To CiteDCA Citation Guide

00:02<v Maria>My name is Maria Ciarleglio</v>
00:04and I'm a faculty member
00:05in the Department of Biostatistics
00:08at the Yale School of Public Health.
00:11In this video series,
00:12I will introduce the clinical research process
00:15to prepare you to collaborate with a statistician.
00:20In this third video,
00:22we'll discuss data collection
00:24or how to structure your data in a spreadsheet
00:27so that you can share the data files
00:29with a statistician for analysis.
00:32We'll also discuss variable types and special considerations
00:37for quantitative, categorical, and time-to-event data.
00:43Collecting good data is important
00:45because the data enable you
00:47to answer your research question.
00:49Generally, we're interested in the effect
00:51of one or more exposure
00:53on one or more outcome of interest.
00:56Exposures and outcomes are key variables to collect.
01:00There may be several other descriptive characteristics
01:03that we would like to either report
01:05when we're describing the sample
01:07or control or adjust for in the analysis.
01:11We can also explore these variables
01:13as possible effect modifiers
01:14or as characteristics that define subgroups of interest.
01:19These additional variables are also recorded
01:21during data collection.
01:23What is the structure of this data table?
01:26Specifically, the rows contain information
01:29from different subjects
01:30and the columns contain the different characteristics
01:33or variables collected on the subjects.
01:36This means that the number of rows in your data table
01:39corresponds to the number of participants,
01:42not including the header row
01:44or the row that contains the variable names.
01:47The number of columns in your data table
01:49corresponds to the number of variables in your data table.
01:54There are several features of this table
01:56that I want to discuss further,
01:58but first, let's review a few options available to you
02:02for collecting your study data.
02:05About 90% of the time,
02:07we work with data collected in Excel spreadsheets.
02:11Although Excel was not designed as a data capture tool
02:14for clinical research,
02:16it does provide an easy way to collect,
02:19store and share your data.
02:22A nice feature of Excel is the ability to quickly filter
02:26on different variables.
02:28To enable filtering, go to the Data tab.
02:31And then, select the Filter button.
02:34After we turn filtering on,
02:36notice how the cells in the header row
02:38that contain the variable names
02:40now have a dropdown button on the right side of the cell.
02:44If you click this button and select or filter
02:47on the values that you want to view,
02:50for example, suppose sex equals 1 corresponds to males.
02:55If I want to look at the data in our male patients,
02:58filter on the sex variable
03:00and select the value 1 and deselect the value 2.
03:05After filtering, we only see the rows
03:07from the patients with sex equals 1.
03:11Select the Clear filter button
03:14to remove any filters applied in the worksheet.
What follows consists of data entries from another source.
-- ==== Sys2Proof/Syntax.lean ====
section
/-! DEFINITION. The commands the machine takes: one constructor per row of spec/opcode_table.json, and the types of their operands. -/
namespace Sys2Proof

/-- A node with a config space: a sled, or a Rack Factor's management space (Table 0.3, Table 12.13). -/
inductive Node where
  | sled (s : SledId)
  | rf (b : RfId)
deriving DecidableEq, Repr

/-- Who accesses config space (R8, R9, R197, Table 12.8): the node's own Factor, a Rack Factor,
a core of some sled, or the TAP. The two Rack Factors are one requester: they share a shadow and a held write (DESIGN CHOICE, log 13). -/
inductive Requester where
  | factor
  | rackFactor
  | core (s : SledId) (c : CoreId)
  | tap
deriving DecidableEq, Repr

/-- The blocks of Table 0.3. -/
inductive Block where
  | ident | bell | tenants | scheduler | memory | porter | te | rfe | depots | twin | power | courier | fuses
deriving DecidableEq, Repr

/-- The contents of a BELL frame (02_bell.md, Distribution to the sleds). The table of holders that goes with it (R395) is the active Rack Factor's TWN_RK_LEASE.
`offset` is the sled's own boundary time less the message's, the path delay `delay` already removed. -/
structure BellMsg where
  count : Word64
  time : Word64
  period : Word32
  num : BitVec 16
  den : BitVec 16
  offset : Int
  delay : Word32
deriving DecidableEq, Repr

/-- What kinds of PTP message a Rack Factor's clock receives (R509). -/
inductive PtpKind where
  | announce | sync | followUp | delayResp | peerDelay | metadataTlv
deriving DecidableEq, Repr

/-- A PTP message: its domain, the servo offset in ns that the clock takes from it, and the PTP time in ns at which it is received (R508, R509). -/
structure PtpMsg where
  kind : PtpKind
  domain : BitVec 8
  offset : Int
  ptpTime : Int
deriving DecidableEq, Repr

/-- One manifest entry (Table 15.7): ID, version and the words of its body. -/
structure ManEntry where
  id : BitVec 16
  version : BitVec 8
  body : List Word32
deriving DecidableEq, Repr

/-- A JOIN (R402): firmware version, configuration digest and manifest. -/
structure JoinMsg where
  fwMajor : BitVec 8
  fwMinor : BitVec 8
  digest : BitVec 384
  manifest : List ManEntry
deriving DecidableEq, Repr

/-- The non-volatile writes of Table 13.3, other than fuse programming; event-log entries by their sizes in bytes. -/
inductive NvWrite where
  | program (addr : Nat) (bytes : List Byte)
  | erase (block : Nat)
  | statusReg (v : Byte)
  | configReg (v : Byte)
  | ledger
  | eventLog (entries : List Nat)
deriving DecidableEq, Repr

/-- The two serial interfaces of a Factor (14_courier.md). -/
inductive SerialLine where
  | console | courier
deriving DecidableEq, Repr

/-- What a transmitting node reads back (R455): every bit matches, a sent 1 reads 0, or a sent 0 reads 1. -/
inductive Readback where
  | isOk | collision | driveFail
deriving DecidableEq, Repr

/-- A Courier frame without PRE, SOF and CRC (Table 14.1). -/
structure CourierFrame where
  src : Byte
  dst : Byte
  type : Byte
  seq : Byte
  payload : List Byte
deriving DecidableEq, Repr

/-- What start-up finds on a sled (Table 15.1 steps 2 to 10): the fuse row whose sensing passes still
disagree (R490), the flash's SFDP (R474), training and self-test results (R481), and the links. -/
structure SelfTest where
  badRow : Option (Fin 128)
  sfdpOk : Bool
  mode144 : Bool
  mode114 : Bool
  coreFail : BitVec 100
  schedFail : BitVec 2
  l2Fail : BitVec 2
  porterFail : BitVec 2
  teFail : BitVec 16
  rfeFail : BitVec 2
  depotFail : BitVec 512
  bankFail : BitVec 512
  stackFail : BitVec 8
  ioFail : Bool
  portOk : Bool
  tetherOk : Bool
deriving DecidableEq, Repr

/-- Molsal private TAP instructions (R480): core halt and memory access. -/
inductive TapOp where
  | halt (c : CoreId)
  | letGo (c : CoreId)
  | read (off : Nat)
  | write (off : Nat) (v : Word64)
deriving DecidableEq, Repr
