-- ==== Sys2Proof/Machine/Regs.lean ====
section
/-! DEFINITION. The registers of config space: where each one is, its width, and which bits software reads, writes and clears (R3, Table 0.3 and the register tables of every chapter). -/
namespace Sys2Proof.Machine

/-- The registers of a sled's config space and of a Rack Factor's management space. -/
inductive Reg where
  | vendor | part | stepping | sled | service | manifest | belCount | belTime | belTickStart | belPeriod |
  belFrac | belPeriodNext | belFracNext | belSettle | belTickLen | belSrcCtl | belStatus | belPhaseErr |
  belRejects | belEvent | belEventEn | belAlign | belSkew | belPathDelay | belPtp | tntCtl | tntStatus |
  tntPtroot | tntAllot | tntFlogBase | tntFlogHead | tntFlogTail | tntFlogLost | tntTeNode | tntReset |
  gteBudget | gteRemain | gteAdmitted | ledCur | ledLast | ledTotal | ledToll | ledTollCtl | ledStatus |
  tntQBase | tntQHdr | tntQCtl | tntQStatus | tntEnabled | ledSys | ledPkg | schCtl | schStatus | schRefused |
  schStray | schPreempts | schChCfg | schChStatus | schCore | schTlimit | schTrun | schQnotify | mmuCeCount |
  mmuUeCount | mmuUePa | mmuRemoteFail | mmuWalkLast | mmuWalkLastReason | mmuTlbiVa | mmuTlbiCmd | mmuTlbiSync
  | regSplit | regStatus | regScrub | regCtl | regEntry | prtCtl | prtStatus | prtScratchBase | prtScratchSize |
  prtBytes | prtStaged | prtPoison | teCtl | teStatus | teCaravan | tePoolUsed | tePoolSusp | teRaysIn |
  teRaysOut | teVisits | teTritests | teCaravans | teNcMiss | teCallbacks | teStat | teHqBase | teHqHdr |
  teHqCbBase | teHqCbHdr | teHqCtl | teHqStatus | teHqHandle | teHqCbHandle | teHqThresh | prbProbesIn |
  prbProbesOut | prbVisits | prbCands | prbTrunc | prbStat | prbRqBase | prbRqHdr | prbRqCtl | prbRqStatus |
  prbRqHandle | prbRqThresh | rfeCtl | rfeStatus | rfePrims | rfeSamples | rfeDiscard | rfePreempts | rfeFlushes
  | rfeResMiss | rfeTime | rfeCmpCtl | rfeCmpStatus | rfeCmpStride | rfeCmpLate | rfeCmpSurf | rfeGrowNeed |
  rfeGrowCtl | rfeGrowHandle | depStatus | depInstr | depBytes | depStalls | depEn | depStray | depFootMsgs |
  depFootWaits | twnLinkCtl | twnLinkStatus | twnState | twnEvent | twnEventEn | twnHwerr | twnRetry |
  twnTxBytes | twnRxBytes | twnJournalBase | twnJournalSize | twnUndoBase | twnUndoSize | twnKey | twnT |
  twnRange | pwrStatus | pwrEvent | pwrEventEn | pwrCtl | pwrVin | pwrV12 | pwrVpp | pwrVinMin | pwrClk | pwrPkg
  | pwrNvRefused | pwrTj | pwrWarnTicks | pwrLedExcess | pwrCoef | pwrStatic | cslCtl | cslFmt | cslDiv |
  cslBrklen | cslRts | cslStatus | cslEvent | cslEventEn | cslRxdata | cslTxdata | cslOverruns | cslTxref |
  cslWakeLost | curCtl | curDiv | curStatus | curEvent | curEventEn | curHealth | curCollisions | curBadFrames |
  curTxAbort | curWakeLost | curTxbuf | curRxbuf | fusRow | fusProg | fusProgMask | fusProgStatus | fusBoot |
  fusDebug | twnRkSled | twnRkLease | twnRkRole | twnRkCtl | twnRkCfgDigest | twnRkDpCtl | twnRkDpRx |
  twnRkDpRxHdr | twnRkDpTx | twnRkDpTxHdr | dpRxDrop | dpTx | rfeVidCtl | rfeVidRaster | rfeVidStatus |
  rfeVidRtp | rfeVidSrcIp | rfeVidDstIp | rfeVidUdp | rfeVidSsrc | rfeVidDstMac | rfeVidFrames | curRkIso
deriving DecidableEq, Repr

/-- Where a register stands and how it is accessed: register (i, j) is at `base + i * s0 + j * s1`, for i below `n0` and j below `n1`.
`rw` masks the bits a write sets, `w1c` those a 1 clears, `rd` those a read returns. -/
structure RegInfo where
  base : Nat
  wide : Bool
  rw : Nat
  w1c : Nat
  rd : Nat
  reset : Nat
  s0 : Nat := 0x4000000
  n0 : Nat := 1
  s1 : Nat := 0x4000000
  n1 : Nat := 1
  sled : Bool := true
  rack : Bool := false
deriving DecidableEq, Repr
03:18Another option available to you
03:20for data collection is REDCap.
03:23REDCap is a web-based data collection tool
03:26designed for research data.
03:29The data are securely stored on the cloud.
03:32You will need to request a REDCap account
03:34from the REDCap team at Yale
03:37to create a project.
03:38The REDCap team also provides training and support
03:42and you can find their contact information
03:45on the REDCap website,
03:46portal.redcap.yale.edu.
03:51Let's briefly talk about collecting or recording your data.
03:55In general, variables
03:56are either quantitative or categorical.
03:59We also sometimes collect text fields or notes.
04:03Quantitative variables are numeric variables
04:06such as height, weight, age,
04:09bilirubin, a calculated MELD score.
04:12Technically, dates are also numeric
04:15in the way they're stored in Excel
04:17and most other statistical data analysis software.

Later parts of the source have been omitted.